Variable spine on carbon shafts can be reached by changing density of the carbon along the lenght ( abit difficult) or by an (almost) conic shape mold (easier). Description brings me to think to the second solution. 

Very nice to see thay start immediately offering points up to 150 gr also in steel... It seems they believe FOC DOES matter !


----------



## Gregjlongbow (Jun 15, 2016)

Yeah they say it’s only weaker in the tail. King of like a tapered trad woody. Interesting! 

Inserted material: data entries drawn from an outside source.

/-- A new layout: the L1 is emptied when its rows change, and bytes whose area changes are cleared (R195). -/
def State.setLayout (s : State) (r : Nat × Nat × Nat) : State :=
  let old := s.core.layout
  let s := if r.2 ≠ old.2 then s.l1Empty else s
  s.modCore fun c =>
    { c with
      pool := c.pool.keep fun a => areaOf old (a / 4096) = areaOf r (a / 4096)
      sys := { c.sys with poolv := BitVec.ofNat 32 r.1, pools := BitVec.ofNat 32 r.2.1,
                          poolc := BitVec.ofNat 32 r.2.2 } }

/-! ### Privilege and units a service core lacks -/

/-- PRIV with its TINFO0 (R181). -/
def privTrap (n : Nat) : M Unit := qtrap { cause := .priv, info0 := BitVec.ofNat 64 n }
/-- Trap privilege, or PRIV. -/
def needPriv (n : Nat) : M Unit := do if !(← get).core.priv then privTrap n
/-- A unit that only a tile core has, or ILLEGAL (R12). -/
def needTile (m : M Unit) : M Unit := do if (← get).core.isService then illegal else m

/-- A meaning of a syllable that a service core does not have: ILLEGAL there whatever its guard (R12, R67). -/
def tileOnly (g : Guard) (m : M Unit) (s : State) : Host.Outcome State Fault Refusal :=
  if s.core.isService then finish illegal s else guarded g m s

/-! ### A quarter's access to memory -/

/-- The capability register a memory syllable uses, after CAPX (R72, R110). -/
def State.capIdx (s : State) (a : Reg) : Nat := (s.core.issue.capx.map BitVec.toNat).getD a.toNat

/-- A CAPFAULT of a quarter: subcause, register, offset, size (R94). -/
def capTrap (sub ci : Nat) (off : Int) (size : Nat) : M Unit :=
  qtrap { cause := .capfault, sub := BitVec.ofNat 8 sub, info0 := BitVec.ofNat 64 sub,
          info1 := BitVec.ofNat 64 ci, info2 := BitVec.ofInt 64 off, info3 := BitVec.ofNat 64 size }

/-- A trap that yields a value of any type, so that it can stand where one is expected. -/
def stopWith {α : Type} (m : M Unit) (dflt : α) : M α := do m; pure dflt

/-- capaddr of R82 for a quarter with its alignment (R94, R197, R233): the address, or CAPFAULT. -/
def quarterCap (ci : Nat) (off : Int) (size perm align : Nat) (spaces : List Nat) : M Nat := do
  let s ← get
  match capCheck s.core s.dev (s.qtr.rdC ci) off size perm spaces with
  | .error sub => stopWith (capTrap sub ci off size) 0
  | .ok a => if a % align ≠ 0 then stopWith (capTrap 7 ci off size) 0 else pure a

/-- xlate of R82 for a quarter: the physical address and PTE, or XLATE, or a hold (R295). -/
def quarterXlate (va kind : Nat) (ci : Nat) : M (Nat × Word) := fun s =>
  match s.xlate s.core.issue.q.toNat va kind with
  | (.ok pa p, s') => .ok (pa, p) s'
  | (.fail r l, s') =>
    .error (.trap { cause := .xlate, info0 := BitVec.ofNat 64 va, info1 := xlInfo kind l r,
                    info2 := BitVec.ofNat 64 ci, fq := s.core.issue.q }) s'
  | (.held, s') => .error (.hold .late) s'

/-- Where a quarter's access goes. -/
inductive Place
  | pool (a : Nat)
  | dev (va pa : Nat) (pte : Word)
  deriving DecidableEq, Repr

/-- The place of an access of a quarter through a capability: checks, then translation for space 2 (R233). -/
def quarterPlace (ci : Nat) (off : Int) (size perm align : Nat) (wr : Bool) (spaces : List Nat) : M Place := do
  let a ← quarterCap ci off size perm align spaces
  let s ← get
  if capSpace (s.qtr.rdC ci) = 0 then pure (.pool a)
  else
    let (pa, p) ← quarterXlate a (if wr then 1 else 0) ci
    pure (.dev a pa p)

/-- MMX unless the quarter's access to `n` pool bytes at `a` passes (R224). -/
def quarterRace (a n : Nat) (wr : Bool) : M Unit := fun s =>
  let q := s.core.issue.q
  match s.core.raceAt q.toNat a n with
  | some g => .error (.trap { s.core.mmxRec q.toNat g wr 0 with fq := q }) s
  | none => .ok () s

/-- POISON of a load, with the address of the first poisoned byte (R236). -/
def poisonTrap (a : Nat) : M Unit := qtrap { cause := .poison, info0 := 0x100, info1 := BitVec.ofNat 64 a }

/-- Every byte that a load of `n` bytes needs is valid in the L1; a capability load needs the granule (R201). -/
def Core.l1Has (c : Core) (pa n : Nat) (whole : Bool) : Bool :=
  match c.l1Find pa with
  | some l => (if whole then (List.range 16).map (pa % 64 / 16 * 16 + ·) else (List.range n).map (pa % 64 + ·)).all
      fun i => l.valid.getLsbD i
  | none => false

/-- A quarter's read of `n` bytes of one granule or one 64-byte line: bytes and granule tag; `sync` marks a
synchronising access, `cap` a capability load (R201, R224, R236). -/
def quarterRead (p : Place) (n : Nat) (sync cap : Bool) : M (List Byte × Bool) := do
  match p with
  | .pool a =>
    if !sync then quarterRace a n false
    let s ← get
    match (List.range n).find? fun i => tget false s.core.pool.pois ((a + i) / 16) with
    | some i => stopWith (poisonTrap (a + i)) ([], false)
    | none => pure (s.core.pool.read a n, tget false s.core.pool.tag (a / 16))
  | .dev va pa pte =>
    let s ← get
    let ((bs, bad, tag), s') := s.l1Read pte pa n cap
    let hit := s.core.l1Has pa n cap
    set (if s.core.useL1 pte then s'.count (if hit then 6 else 7) 1 else s')
    match (List.range n).find? bad with
    | some i => stopWith (poisonTrap (va + i)) ([], false)
    | none => pure (bs, tag)

/-- A quarter's write within one granule or line; `tag` is given by a tagged capability store (R96, R198, R224,
R235). -/
def quarterWrite (p : Place) (b : List Byte) (tag sync full : Bool) : M Unit := do
  match p with
  | .pool a =>
    if !sync then quarterRace a b.length true
    let s ← get
    let q := s.core.issue.q
    let c := s.core
    let pool := c.pool.write a b (fun _ => false) (q.setWidth 3, c.race.curOf q.toNat) full
    let pool := if tag then { pool with tag := tset false pool.tag (a / 16) true } else pool
    set { s with core := { c with pool := pool } }
  | .dev _ pa pte => act fun s =>
    let hit := (s.core.l1Find pa).isSome
    (if s.core.useL1 pte then s.count (if hit then 6 else 7) 1 else s).l1Write pte pa b tag

/-- The operation of the QC that the issuing quarter asks for. -/
def State.qcOp (s : State) : Nat := opQuarter s.core.num s.core.issue.q.toNat

/-- A held access of the hardware that a job queue's own order has it wait for: its card reading, its HEAD, a completion (R286,
R379). -/
def jobOp (id op : Nat) : Bool := op = opCard id || op = opHead id || (opNo 6 id 0 ≤ op && op < opNo 6 (id + 1) 0)
/-- Operation `op` on a queue keeps its place behind those that wait there: for a ring entry of theirs, a card's check, a
completion (R379). -/
def Device.queueBusy (d : Device) (id op : Nat) : Bool :=
  ((d.qcWait.takeWhile fun e => e.2 ≠ op).any fun e => e.1 = id) || (d.disp.toCheck.any fun x => x.1 = id)
    || (d.disp.owed.any fun o => o.qid = id)
    || d.holds.any fun h => h.core = outsideCore && h.failed = none && jobOp id h.op

/-- A syllable's operation waits on a queue, in its place (R379). -/
def qcHold (id : Nat) : M Unit := do
  act fun s => s.walked (.queue id s.qcOp)
  holdOther
/-- A syllable's operation on a queue waits for those before it (R379). -/
def qcTurn (id : Nat) : M Unit := do
  let s ← get
  if s.dev.queueBusy id s.qcOp then qcHold id

/-- Whether an access of a unit outside the core that a syllable needs is held; the fault queue is told once (R295). -/
def unitHeld (region va kind : Nat) : M Bool := do
  let s ← get
  match s.dev.hwWalk s.qcOp region va kind with
  | .absent _ a _ =>
    if !((s.dev.hwHeld s.qcOp region va kind).any fun h => h.failed = none) then
      act fun s => s.walked (.post region va kind 0 outsideCore a s.qcOp)
    pure true
  | _ => pure false
/-- An access of the QC that a syllable's operation on a queue waits for while it is held (R379). -/
def qcHeld (id region va kind : Nat) : M Unit := do
  if ← unitHeld region va kind then qcHold id

/-- The operation of the QC for the quarter has been made. -/
def State.qcDone (s : State) : State :=
  if s.dev.qcWait = [] then { s with dev := s.dev.hwForget s.qcOp }
  else
    let d := s.dev.hwForget s.qcOp
    { s with dev := { d with qcWait := d.qcWait.filter fun e => e.2 ≠ s.qcOp } }

/-- A quarter's release at a scope: the L1 push and its epoch (R203, R223). -/
def State.quarterRelease (s : State) (sc : Scope) : State :=
  (s.l1Release sc).modCore fun c => c.releaseBy c.issue.q.toNat

/-- What a synchronising read of a granule acquires at a scope: the record, where its writer is a member of the scope; at
strand scope the commands of the quarter itself (R215, R223). -/
def State.acquireRecord (s : State) (sc : Scope) (g : Nat) : State :=
  let (b, e) := tget (0, 0) s.core.pool.wrec g
  let q := s.core.issue.q
  if sc ≠ .strand || s.core.pool.member q b.toNat g then
    s.modCore fun c => { c with race := c.race.acquire q.toNat b.toNat e }
  else s

/-- The offset RB names: 0 for field 0, else s[RB] times `n` modulo 2^64, read as s64 (R233). -/
def State.offB (s : State) (b : Reg) (n : Nat) : Int :=
  if b = 0 then 0 else (s.rdS b * BitVec.ofNat 64 n).toInt
/-- The value an s field names where 0 names the value 0 (R238). -/
def State.orZero (s : State) (b : Reg) : Word := if b = 0 then 0 else s.rdS b

end Sys2Proof.Machine
end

Sent from my iPhone using Tapatalk


----------



## Demmer3 (Apr 23, 2017)

So, kinda like arrow dynamics by nitro stinger

Sent from my SM-G955U using Tapatalk


----------



## stevebster (Feb 5, 2018)

If I read it correctly, and by comparing the description to arrow dynamics , the tip end has a parallel section running maybe 1/3 of the shaft to allow trimming while still using the same points, with a tapered section for the rest of the length to a standard sized nock.

Demmer3, do you have any experience with the Nitro?


----------



## teebat (Oct 28, 2013)

Well it's about time, I love that. But I hope they come out with some new rounded Target points instead of the super sharp ones they using now.

Sent from my VS835 using Tapatalk


----------



## moomooholycow (Sep 15, 2016)

teebat said:


> Well it's about time, I love that. But I hope they come out with some new rounded Target points instead of the super sharp ones they using now.
> 
> Sent from my VS835 using Tapatalk


This...


----------



## limbwalker (Sep 26, 2003)

If only people could out-shoot their VAP V3's, they might need these. LOL


----------



## Demmer3 (Apr 23, 2017)

stevebster said:


> If I read it correctly, and by comparing the description to arrow dynamics , the tip end has a parallel section running maybe 1/3 of the shaft to allow trimming while still using the same points, with a tapered section for the rest of the length to a standard sized nock.
> 
> Demmer3, do you have any experience with the Nitro?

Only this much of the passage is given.